Sweet potato (ipomoea batatas) is a dicotyledonous plant that belongs to the family of convolvulaceae [1] . It is popularly known for its starchy and edible tubers as root vegetable [2] . According to [3] , the young leaves and shoots are sometimes eaten as greens. The plants are herbaceous perennial plants bearing alternate heart-shaped or palmately lobed leaves and medium sized sympetalous flowers with a smooth skin whose colours range among yellow, orange, red, brown, and purple. Sweet potato varieties with white or pale yellow flesh are less sweet and moist than those with red, pink orange flesh [4] . Sweet potato is a stable food crop that is widely cultivated in most parts of Africa, most especially in Nigeria though it’s believed to have originated from Central America or South America. In Nigerian markets, three varieties are in popular demands: the purple, yellow and white potato. Abundant evidence shows that sweet potatoes are spread widely through the migration roots of people in the new world tropics before the discovery of America [5] [6] .

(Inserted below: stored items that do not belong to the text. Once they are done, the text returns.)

-- ==== Sys2Proof/Laws/Issue.lean ====
section
/-! SUPPORT. What an issue comes to: the context it reads, and everything that the end of an instruction does beside its
own effect. -/

namespace Sys2Proof.Machine

/-! ## The context -/

/-- What the context of an issue says of the state. -/
theorem State.issuer_spec {s : State} {i : Instr} {c : Ctx} (h : s.issuer i = some c) :
    s.issue.head? = some (c.uid, c.sid) ∧ s.ter? c.uid = some c.t ∧ c.t.split? c.sid = some c.sp ∧ c.i = i
      ∧ c.now = s.now c.t.core ∧ c.len = 4 * (encode i).length := by
  unfold State.issuer at h
  split at h
  · cases h
  · rename_i uid sid rest hi
    unfold State.ctxOf at h
    split at h
    · cases h
    · rename_i t ht
      split at h
      · cases h
      · rename_i sp hsp
        cases h
        simp [hi, ht, hsp]

/-! ## The frame of an issue -/

theorem Part.setCounter_frame (p : Part) (k : Nat) (x : Counter) :
    ∃ a b, p.setCounter k x = { p with counters := a, bank := b } := by
  unfold Part.setCounter
  split
  · exact ⟨_, _, rfl⟩
  · exact ⟨_, p.bank, rfl⟩

theorem Part.count_frame (p : Part) (ev n : Nat) : ∃ a b, p.count ev n = { p with counters := a, bank := b } := by
  unfold Part.count
  generalize List.range 8 = l
  induction l generalizing p with
  | nil => exact ⟨p.counters, p.bank, rfl⟩
  | cons k l ih =>
    simp only [List.foldl_cons]
    by_cases h : (cfgEn (p.counter k).config && cfgEvent (p.counter k).config == ev) = true
    · obtain ⟨a, b, h1⟩ := p.setCounter_frame k ((p.counter k).add n)
      obtain ⟨a', b', h2⟩ := ih (p.setCounter k ((p.counter k).add n))
      rw [if_pos h]
      exact ⟨a', b', by rw [h2, h1]⟩
    · rw [if_neg h]; exact ih p

theorem State.apart_updPart (s : State) (c p u : Nat) (f : Part → Part) (hf : ∀ x, (f x).bare = x.bare) :
    (s.updPart c p f).apart u = s.apart u := by
  have h : (s.updPart c p f).parts.map Part.bare = s.parts.map Part.bare := by
    simp only [State.updPart, List.map_map]
    apply List.map_congr_left
    intro x _
    simp only [Function.comp]
    split
    · exact hf x
    · rfl
  unfold State.apart
  rw [h]; rfl

theorem State.apart_count (s : State) (c p e n u : Nat) : (s.count c p e n).apart u = s.apart u := by
  apply State.apart_updPart
  intro x
  obtain ⟨a, b, h⟩ := x.count_frame e n
  rw [h]; rfl

theorem State.apart_countVf (s : State) (c v e n u : Nat) : (s.countVf c v e n).apart u = s.apart u := by
  unfold State.countVf
  split
  · rfl
  · split
    · rfl
    · exact s.apart_count _ _ _ _ u

theorem filter_map_upd {α : Type} (l : List α) (key : α → Nat) (f : α → α) (hf : ∀ x, key (f x) = key x) (u : Nat) :
    (l.map fun x => if key x = u then f x else x).filter (fun x => key x != u) = l.filter fun x => key x != u := by
  induction l with
  | nil => rfl
  | cons a l ih =>
    rw [List.map_cons, List.filter_cons, List.filter_cons, ih]
    by_cases ha : key a = u
    · have h1 : (key (f a) != u) = false := by rw [hf, ha]; simp
      have h2 : (key a != u) = false := by rw [ha]; simp
      simp only [ha, if_true, h1]; simp
    · simp only [ha, if_false]

theorem State.apart_updTer (s : State) (u : Nat) (f : Terrace → Terrace) (hf : ∀ t, (f t).uid = t.uid) :
    (s.updTer u f).apart u = s.apart u := by
  have h : (s.updTer u f).ters.filter (fun t => t.uid != u) = s.ters.filter fun t => t.uid != u :=
    filter_map_upd s.ters Terrace.uid f hf u
  unfold State.apart
  rw [h]; rfl

/-- A change of a split that keeps it bare is seen by no other terrace. -/
theorem State.apart_updSplit (s : State) (o k u : Nat) (f : Split → Split) (hf : o ≠ u → ∀ x, (f x).bare = x.bare) :
    (s.updSplit o k f).apart u = s.apart u := by
  by_cases ho : o = u
  · subst ho; exact s.apart_updTer o _ fun _ => rfl
  · have hb : ∀ t : Terrace, ({ t with splits := t.splits.map fun y => if y.sid = k then f y else y } : Terrace).bare = t.bare := by
      intro t
      have : (t.splits.map fun y => if y.sid = k then f y else y).map Split.bare = t.splits.map Split.bare := by
        rw [List.map_map]
        apply List.map_congr_left
        intro x _
        simp only [Function.comp]
        split
        · exact hf ho x
        · rfl
      unfold Terrace.bare
      rw [this]
    have h : ((s.updSplit o k f).ters.filter fun t => t.uid != u).map Terrace.bare
        = (s.ters.filter fun t => t.uid != u).map Terrace.bare := by
      simp only [State.updSplit, State.updTer]
      induction s.ters with
      | nil => rfl
      | cons a l ih =>
        rw [List.map_cons, List.filter_cons, List.filter_cons]
        by_cases ha : a.uid = o
        · subst ha
          have h2 : (a.uid != u) = true := by simpa using ho
          simp only [if_true, h2, List.map_cons, ih]
          rw [hb a]
        · simp only [ha, if_false]
          split
          · rw [List.map_cons, List.map_cons, ih]
          · exact ih
    unfold State.apart
    rw [h]; rfl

Sweet potato (Ipomoea batatas) is the world’s eleventh most important food crop after wheat, rice, maize, potato, barley and cassava and has different varieties within the series batatas. There are thirteen wild species related to sweet potatoes [7] [8] . It is cooked or used to make cakes, chapattis, mandazia, bread, buns and cookies [9] . The young leafy shoots which are eaten as a green vegetable in some countries has high protein of about 20% dry weight and are good source of b-carotene, thyamine (Vitamin B1), riboflavin (B2), folic acid [10] . The primary centre of diversity of sweet potatoes is located in North Western and South America (Colombia, Ecuador, and Peru) and parts of Central America (such as Guatemala) where a great diversity of native sweet potatoes, weeds and wild ipomoea exists. Secondary centres of sweet potato diversity outside of the Americas are in China, South East Asia, New Guinea and East Africa [11] [12] . Though some varieties are popularly known as the Irish potato by indicating their non nativeness, the crop is widely cultivated and has formed a staple food in all parts of Nigeria.

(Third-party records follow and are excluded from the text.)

theorem min (d : Dst) (a : Src) (b : Src) (m : Option Mods) : Statement (.min d a b m) :=
  fun h => ⟨low rfl, dst_fits (opd h 0 rfl), src_fits (opd h 1 rfl), src_fits (opd h 2 rfl)⟩

theorem max (d : Dst) (a : Src) (b : Src) (m : Option Mods) : Statement (.max d a b m) :=
  fun h => ⟨low rfl, dst_fits (opd h 0 rfl), src_fits (opd h 1 rfl), src_fits (opd h 2 rfl)⟩

theorem and (d : Dst) (a : Src) (b : Src) (m : Option Mods) : Statement (.and d a b m) :=
  fun h => ⟨low rfl, dst_fits (opd h 0 rfl), src_fits (opd h 1 rfl), src_fits (opd h 2 rfl)⟩

theorem or (d : Dst) (a : Src) (b : Src) (m : Option Mods) : Statement (.or d a b m) :=
  fun h => ⟨low rfl, dst_fits (opd h 0 rfl), src_fits (opd h 1 rfl), src_fits (opd h 2 rfl)⟩

theorem xor (d : Dst) (a : Src) (b : Src) (m : Option Mods) : Statement (.xor d a b m) :=
  fun h => ⟨low rfl, dst_fits (opd h 0 rfl), src_fits (opd h 1 rfl), src_fits (opd h 2 rfl)⟩

theorem andn (d : Dst) (a : Src) (b : Src) (m : Option Mods) : Statement (.andn d a b m) :=
  fun h => ⟨low rfl, dst_fits (opd h 0 rfl), src_fits (opd h 1 rfl), src_fits (opd h 2 rfl)⟩

theorem shl (d : Dst) (a : Src) (b : Src) (m : Option Mods) : Statement (.shl d a b m) :=
  fun h => ⟨low rfl, dst_fits (opd h 0 rfl), src_fits (opd h 1 rfl), src_fits (opd h 2 rfl)⟩

theorem shr (d : Dst) (a : Src) (b : Src) (m : Option Mods) : Statement (.shr d a b m) :=
  fun h => ⟨low rfl, dst_fits (opd h 0 rfl), src_fits (opd h 1 rfl), src_fits (opd h 2 rfl)⟩

theorem sar (d : Dst) (a : Src) (b : Src) (m : Option Mods) : Statement (.sar d a b m) :=
  fun h => ⟨low rfl, dst_fits (opd h 0 rfl), src_fits (opd h 1 rfl), src_fits (opd h 2 rfl)⟩

theorem rol (d : Dst) (a : Src) (b : Src) (m : Option Mods) : Statement (.rol d a b m) :=
  fun h => ⟨low rfl, dst_fits (opd h 0 rfl), src_fits (opd h 1 rfl), src_fits (opd h 2 rfl)⟩

theorem bfx (d : Dst) (a : Src) (b : Src) (m : Option Mods) : Statement (.bfx d a b m) :=
  fun h => ⟨low rfl, dst_fits (opd h 0 rfl), src_fits (opd h 1 rfl), src_fits (opd h 2 rfl)⟩

theorem bfi (d : Dst) (a : Src) (b : Src) (m : Option Mods) : Statement (.bfi d a b m) :=
  fun h => ⟨low rfl, both_fits (opd h 0 rfl), src_fits (opd h 1 rfl), src_fits (opd h 2 rfl)⟩

theorem sel (d : Dst) (a : Src) (b : Src) (neg : Bool) (p : Nat) : Statement (.sel d a b neg p) :=
  fun h => ⟨low rfl, dst_fits (opd h 0 rfl), src_fits (opd h 1 rfl), src_fits (opd h 2 rfl)⟩

theorem cmp (c : Nat) (p : Nat) (a : Src) (b : Src) (m : Option Mods) : Statement (.cmp c p a b m) := by
  intro h
  have q := fields h
  have r := opd h 2 rfl
  simp [fieldsOk, opdOk] at q r
  refine ⟨low rfl, ?_, src_fits (opd h 0 rfl), src_fits (opd h 1 rfl)⟩
  all_goals (dsimp only [encodeFields]; omega)

theorem lea (d : Dst) (a : Src) (b : Src) (m : Option Mods) : Statement (.lea d a b m) :=
  fun h => ⟨low rfl, dst_fits (opd h 0 rfl), src_fits (opd h 1 rfl), src_fits (opd h 2 rfl)⟩

theorem abs (d : Dst) (a : Src) (m : Option Mods) : Statement (.abs d a m) :=
  fun h => ⟨low rfl, dst_fits (opd h 0 rfl), src_fits (opd h 1 rfl), small rfl⟩

theorem neg (d : Dst) (a : Src) (m : Option Mods) : Statement (.neg d a m) :=
  fun h => ⟨low rfl, dst_fits (opd h 0 rfl), src_fits (opd h 1 rfl), small rfl⟩

theorem not (d : Dst) (a : Src) (m : Option Mods) : Statement (.not d a m) :=
  fun h => ⟨low rfl, dst_fits (opd h 0 rfl), src_fits (opd h 1 rfl), small rfl⟩

theorem popc (d : Dst) (a : Src) (m : Option Mods) : Statement (.popc d a m) :=
  fun h => ⟨low rfl, dst_fits (opd h 0 rfl), src_fits (opd h 1 rfl), small rfl⟩

theorem clz (d : Dst) (a : Src) (m : Option Mods) : Statement (.clz d a m) :=
  fun h => ⟨low rfl, dst_fits (opd h 0 rfl), src_fits (opd h 1 rfl), small rfl⟩

theorem brev (d : Dst) (a : Src) (m : Option Mods) : Statement (.brev d a m) :=
  fun h => ⟨low rfl, dst_fits (opd h 0 rfl), src_fits (opd h 1 rfl), small rfl⟩

theorem mov (d : Dst) (a : Src) (m : Option Mods) : Statement (.mov d a m) :=
  fun h => ⟨low rfl, dst_fits (opd h 0 rfl), src_fits (opd h 1 rfl), small rfl⟩

theorem movi (d : Dst) (w : Word) : Statement (.movi d w) :=
  fun h => ⟨low rfl, dst_fits (opd h 0 rfl), small rfl, small rfl⟩

theorem movh (d : Dst) (w : Word) : Statement (.movh d w) :=
  fun h => ⟨low rfl, both_fits (opd h 0 rfl), small rfl, small rfl⟩

theorem pset (p : Nat) (a : Src) (lanes : Bool) : Statement (.pset p a lanes) := by
  intro h
  have r := opd h 1 rfl
  have := Bool.toNat_le lanes
  simp [opdOk] at r
  refine ⟨low rfl, ?_, src_fits (opd h 0 rfl), ?_⟩
  all_goals (dsimp only [encodeFields]; omega)

theorem fadd (d : Dst) (a : Src) (b : Src) (m : Option Mods) : Statement (.fadd d a b m) :=
  fun h => ⟨low rfl, dst_fits (opd h 0 rfl), src_fits (opd h 1 rfl), src_fits (opd h 2 rfl)⟩

theorem fsub (d : Dst) (a : Src) (b : Src) (m : Option Mods) : Statement (.fsub d a b m) :=
  fun h => ⟨low rfl, dst_fits (opd h 0 rfl), src_fits (opd h 1 rfl), src_fits (opd h 2 rfl)⟩

theorem fmul (d : Dst) (a : Src) (b : Src) (m : Option Mods) : Statement (.fmul d a b m) :=
  fun h => ⟨low rfl, dst_fits (opd h 0 rfl), src_fits (opd h 1 rfl), src_fits (opd h 2 rfl)⟩

theorem fma (d : Dst) (a : Src) (b : Src) (m : Option Mods) : Statement (.fma d a b m) :=
  fun h => ⟨low rfl, both_fits (opd h 0 rfl), src_fits (opd h 1 rfl), src_fits (opd h 2 rfl)⟩

theorem fmin (d : Dst) (a : Src) (b : Src) (m : Option Mods) : Statement (.fmin d a b m) :=
  fun h => ⟨low rfl, dst_fits (opd h 0 rfl), src_fits (opd h 1 rfl), src_fits (opd h 2 rfl)⟩

theorem fmax (d : Dst) (a : Src) (b : Src) (m : Option Mods) : Statement (.fmax d a b m) :=
  fun h => ⟨low rfl, dst_fits (opd h 0 rfl), src_fits (opd h 1 rfl), src_fits (opd h 2 rfl)⟩

theorem fcmp (c : Nat) (p : Nat) (a : Src) (b : Src) (m : Option Mods) : Statement (.fcmp c p a b m) := by
  intro h
  have q := fields h
  have r := opd h 2 rfl
  simp [fieldsOk, opdOk] at q r
  refine ⟨low rfl, ?_, src_fits (opd h 0 rfl), src_fits (opd h 1 rfl)⟩
  all_goals (dsimp only [encodeFields]; omega)

theorem fdiv (d : Dst) (a : Src) (b : Src) (m : Option Mods) : Statement (.fdiv d a b m) :=
  fun h => ⟨low rfl, dst_fits (opd h 0 rfl), src_fits (opd h 1 rfl), src_fits (opd h 2 rfl)⟩

theorem frcp (d : Dst) (a : Src) (m : Option Mods) : Statement (.frcp d a m) :=
  fun h => ⟨low rfl, dst_fits (opd h 0 rfl), src_fits (opd h 1 rfl), small rfl⟩

theorem frsq (d : Dst) (a : Src) (m : Option Mods) : Statement (.frsq d a m) :=
  fun h => ⟨low rfl, dst_fits (opd h 0 rfl), src_fits (opd h 1 rfl), small rfl⟩

theorem fsqrt (d : Dst) (a : Src) (m : Option Mods) : Statement (.fsqrt d a m) :=
  fun h => ⟨low rfl, dst_fits (opd h 0 rfl), src_fits (opd h 1 rfl), small rfl⟩

theorem fexp2 (d : Dst) (a : Src) (m : Option Mods) : Statement (.fexp2 d a m) :=
  fun h => ⟨low rfl, dst_fits (opd h 0 rfl), src_fits (opd h 1 rfl), small rfl⟩

theorem flog2 (d : Dst) (a : Src) (m : Option Mods) : Statement (.flog2 d a m) :=
  fun h => ⟨low rfl, dst_fits (opd h 0 rfl), src_fits (opd h 1 rfl), small rfl⟩

theorem fsin (d : Dst) (a : Src) (m : Option Mods) : Statement (.fsin d a m) :=
  fun h => ⟨low rfl, dst_fits (opd h 0 rfl), src_fits (opd h 1 rfl), small rfl⟩

theorem fcos (d : Dst) (a : Src) (m : Option Mods) : Statement (.fcos d a m) :=
  fun h => ⟨low rfl, dst_fits (opd h 0 rfl), src_fits (opd h 1 rfl), small rfl⟩

theorem ftanh (d : Dst) (a : Src) (m : Option Mods) : Statement (.ftanh d a m) :=
  fun h => ⟨low rfl, dst_fits (opd h 0 rfl), src_fits (opd h 1 rfl), small rfl⟩

theorem frint (d : Dst) (a : Src) (m : Option Mods) : Statement (.frint d a m) :=
  fun h => ⟨low rfl, dst_fits (opd h 0 rfl), src_fits (opd h 1 rfl), small rfl⟩

theorem fclass (d : Dst) (a : Src) (m : Option Mods) : Statement (.fclass d a m) :=
  fun h => ⟨low rfl, dst_fits (opd h 0 rfl), src_fits (opd h 1 rfl), small rfl⟩

theorem cvt (d : Dst) (a : Src) (t : Nat) (m : Option Mods) : Statement (.cvt d a t m) := by
  intro h
  have q := fields h
  simp [fieldsOk] at q
  refine ⟨low rfl, dst_fits (opd h 0 rfl), src_fits (opd h 1 rfl), ?_⟩
  all_goals (dsimp only [encodeFields]; omega)

theorem qpack (d : Dst) (a : Src) (f : Nat) (m : Option Mods) : Statement (.qpack d a f m) := by
  intro h
  have q := fields h
  simp [fieldsOk] at q
  refine ⟨low rfl, dst_fits (opd h 0 rfl), src_fits (opd h 1 rfl), ?_⟩
  all_goals (dsimp only [encodeFields]; omega)

theorem qunpk (d : Dst) (a : Src) (f : Nat) (m : Option Mods) : Statement (.qunpk d a f m) := by
  intro h
  have q := fields h
  simp [fieldsOk] at q
  refine ⟨low rfl, dst_fits (opd h 0 rfl), src_fits (opd h 1 rfl), ?_⟩
  all_goals (dsimp only [encodeFields]; omega)

theorem srnd (d : Dst) (a : Src) (t : Nat) (m : Option Mods) : Statement (.srnd d a t m) := by
  intro h
  have q := fields h
  simp [fieldsOk] at q
  refine ⟨low rfl, dst_fits (opd h 0 rfl), src_fits (opd h 1 rfl), ?_⟩
  all_goals (dsimp only [encodeFields]; omega)

theorem rng (d : Dst) : Statement (.rng d) :=
  fun h => ⟨low rfl, dst_fits (opd h 0 rfl), small rfl, small rfl⟩

theorem rngst (d : Dst) : Statement (.rngst d) :=
  fun h => ⟨low rfl, dst_fits (opd h 0 rfl), small rfl, small rfl⟩

theorem rngld (a : Src) : Statement (.rngld a) :=
  fun h => ⟨low rfl, small rfl, src_fits (opd h 0 rfl), small rfl⟩

theorem shflIdx (d : Dst) (a : Src) (b : Src) (m : Option Mods) : Statement (.shflIdx d a b m) :=
  fun h => ⟨low rfl, dst_fits (opd h 0 rfl), src_fits (opd h 1 rfl), src_fits (opd h 2 rfl)⟩

theorem shflUp (d : Dst) (a : Src) (b : Src) (m : Option Mods) : Statement (.shflUp d a b m) :=
  fun h => ⟨low rfl, dst_fits (opd h 0 rfl), src_fits (opd h 1 rfl), src_fits (opd h 2 rfl)⟩

theorem shflDown (d : Dst) (a : Src) (b : Src) (m : Option Mods) : Statement (.shflDown d a b m) :=
  fun h => ⟨low rfl, dst_fits (opd h 0 rfl), src_fits (opd h 1 rfl), src_fits (opd h 2 rfl)⟩

theorem shflXor (d : Dst) (a : Src) (b : Src) (m : Option Mods) : Statement (.shflXor d a b m) :=
  fun h => ⟨low rfl, dst_fits (opd h 0 rfl), src_fits (opd h 1 rfl), src_fits (opd h 2 rfl)⟩

theorem bcast (d : Dst) (a : Src) (b : Src) (m : Option Mods) : Statement (.bcast d a b m) :=
  fun h => ⟨low rfl, dst_fits (opd h 0 rfl), src_fits (opd h 1 rfl), src_fits (opd h 2 rfl)⟩

theorem voteAny (d : Dst) (a : Src) : Statement (.voteAny d a) :=
  fun h => ⟨low rfl, dst_fits (opd h 0 rfl), src_fits (opd h 1 rfl), small rfl⟩

theorem voteAll (d : Dst) (a : Src) : Statement (.voteAll d a) :=
  fun h => ⟨low rfl, dst_fits (opd h 0 rfl), src_fits (opd h 1 rfl), small rfl⟩

theorem voteBallot (d : Dst) (a : Src) : Statement (.voteBallot d a) :=
  fun h => ⟨low rfl, dst_fits (opd h 0 rfl), src_fits (opd h 1 rfl), small rfl⟩

theorem voteUni (d : Dst) (a : Src) : Statement (.voteUni d a) :=
  fun h => ⟨low rfl, dst_fits (opd h 0 rfl), src_fits (opd h 1 rfl), small rfl⟩

theorem lred (d : Dst) (a : Src) (o : Nat) : Statement (.lred d a o) := by
  intro h
  have q := fields h
  simp [fieldsOk] at q
  refine ⟨low rfl, dst_fits (opd h 0 rfl), src_fits (opd h 1 rfl), ?_⟩
  all_goals (dsimp only [encodeFields]; omega)

theorem lscan (d : Dst) (a : Src) (excl : Bool) (o : Nat) : Statement (.lscan d a excl o) := by
  intro h
  have q := fields h
  have := Bool.toNat_le excl
  simp [fieldsOk] at q
  refine ⟨low rfl, dst_fits (opd h 0 rfl), src_fits (opd h 1 rfl), ?_⟩
  all_goals (dsimp only [encodeFields]; omega)

theorem bra (off : Word) : Statement (.bra off) :=
  fun _ => ⟨low rfl, small rfl, small rfl, small rfl⟩

theorem brp (p : Nat) (neg : Bool) (off : Word) : Statement (.brp p neg off) := by
  intro h
  have q := fields h
  have r := opd h 0 rfl
  have := Bool.toNat_le neg
  simp [fieldsOk, opdOk] at q r
  refine ⟨low rfl, ?_, small rfl, small rfl⟩
  all_goals (dsimp only [encodeFields]; omega)

theorem call (d : Dst) (off : Word) : Statement (.call d off) :=
  fun h => ⟨low rfl, dst_fits (opd h 0 rfl), small rfl, small rfl⟩

theorem jmpr (a : Src) : Statement (.jmpr a) :=
  fun h => ⟨low rfl, small rfl, src_fits (opd h 0 rfl), small rfl⟩

theorem mode (w : BitVec 16) : Statement (.mode w) := by
  intro h
  have q := fields h
  simp [fieldsOk] at q
  refine ⟨low rfl, small rfl, ?_, ?_⟩
  all_goals (dsimp only [encodeFields]; omega)

theorem nop : Statement .nop :=
  fun _ => ⟨low rfl, small rfl, small rfl, small rfl⟩

theorem nopMerge : Statement .nopMerge :=
  fun _ => ⟨low rfl, small rfl, small rfl, small rfl⟩

theorem ret (a : Src) : Statement (.ret a) :=
  fun h => ⟨low rfl, small rfl, src_fits (opd h 0 rfl), small rfl⟩

theorem exit : Statement .exit :=
  fun _ => ⟨low rfl, small rfl, small rfl, small rfl⟩

theorem yield : Statement .yield :=
  fun _ => ⟨low rfl, small rfl, small rfl, small rfl⟩

theorem sleep (a : Src) : Statement (.sleep a) :=
  fun h => ⟨low rfl, small rfl, src_fits (opd h 0 rfl), small rfl⟩

theorem leave : Statement .leave :=
  fun _ => ⟨low rfl, small rfl, small rfl, small rfl⟩

theorem qbar : Statement .qbar :=
  fun _ => ⟨low rfl, small rfl, small rfl, small rfl⟩

theorem trap (n : Nat) : Statement (.trap n) := by
  intro h
  have q := fields h
  simp [fieldsOk] at q
  refine ⟨low rfl, ?_, small rfl, small rfl⟩
  all_goals (dsimp only [encodeFields]; omega)

theorem tret : Statement .tret :=
  fun _ => ⟨low rfl, small rfl, small rfl, small rfl⟩

theorem elog (d : Dst) : Statement (.elog d) :=
  fun h => ⟨low rfl, dst_fits (opd h 0 rfl), small rfl, small rfl⟩

theorem join (a : Src) (b : Src) : Statement (.join a b) :=
  fun h => ⟨low rfl, small rfl, src_fits (opd h 0 rfl), src_fits (opd h 1 rfl)⟩

theorem launch (d : Dst) (a : Src) : Statement (.launch d a) :=
  fun h => ⟨low rfl, dst_fits (opd h 0 rfl), src_fits (opd h 1 rfl), small rfl⟩

theorem ldB (d : Dst) (a : Src) (b : Src) : Statement (.ldB d a b) :=
  fun h => ⟨low rfl, dst_fits (opd h 0 rfl), src_fits (opd h 1 rfl), src_fits (opd h 2 rfl)⟩

theorem ldH (d : Dst) (a : Src) (b : Src) : Statement (.ldH d a b) :=
  fun h => ⟨low rfl, dst_fits (opd h 0 rfl), src_fits (opd h 1 rfl), src_fits (opd h 2 rfl)⟩

theorem ldW (d : Dst) (a : Src) (b : Src) : Statement (.ldW d a b) :=
  fun h => ⟨low rfl, dst_fits (opd h 0 rfl), src_fits (opd h 1 rfl), src_fits (opd h 2 rfl)⟩

theorem ldD (d : Dst) (a : Src) (b : Src) : Statement (.ldD d a b) :=
  fun h => ⟨low rfl, dst_fits (opd h 0 rfl), src_fits (opd h 1 rfl), src_fits (opd h 2 rfl)⟩

theorem ldQ (d : Dst) (a : Src) (b : Src) : Statement (.ldQ d a b) :=
  fun h => ⟨low rfl, dst_fits (opd h 0 rfl), src_fits (opd h 1 rfl), src_fits (opd h 2 rfl)⟩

Within the series batatas there are 13 wild species that are considered to be related to sweet potatoes [7] [8] . According to [13] , there are about six thousand five hundred (6500) sweet potatoes’ varieties, including wild accessions, farmer varieties and breeding lines. The skin colours of sweet potatoes come in various shades yellow-orange skins, creamy white, tan, reddish purple and red. Ipomoea batatas is not known in the wild and plants found growing in the wild are remnants from abandoned cultivated fields or coming from sweet potato seeds, which continue growing by vegetative propagation. Several wild ipomoea species having some morphological resemblance to Ipomoea batatas have been considered as potential wild ancestors of the sweet potato [14] .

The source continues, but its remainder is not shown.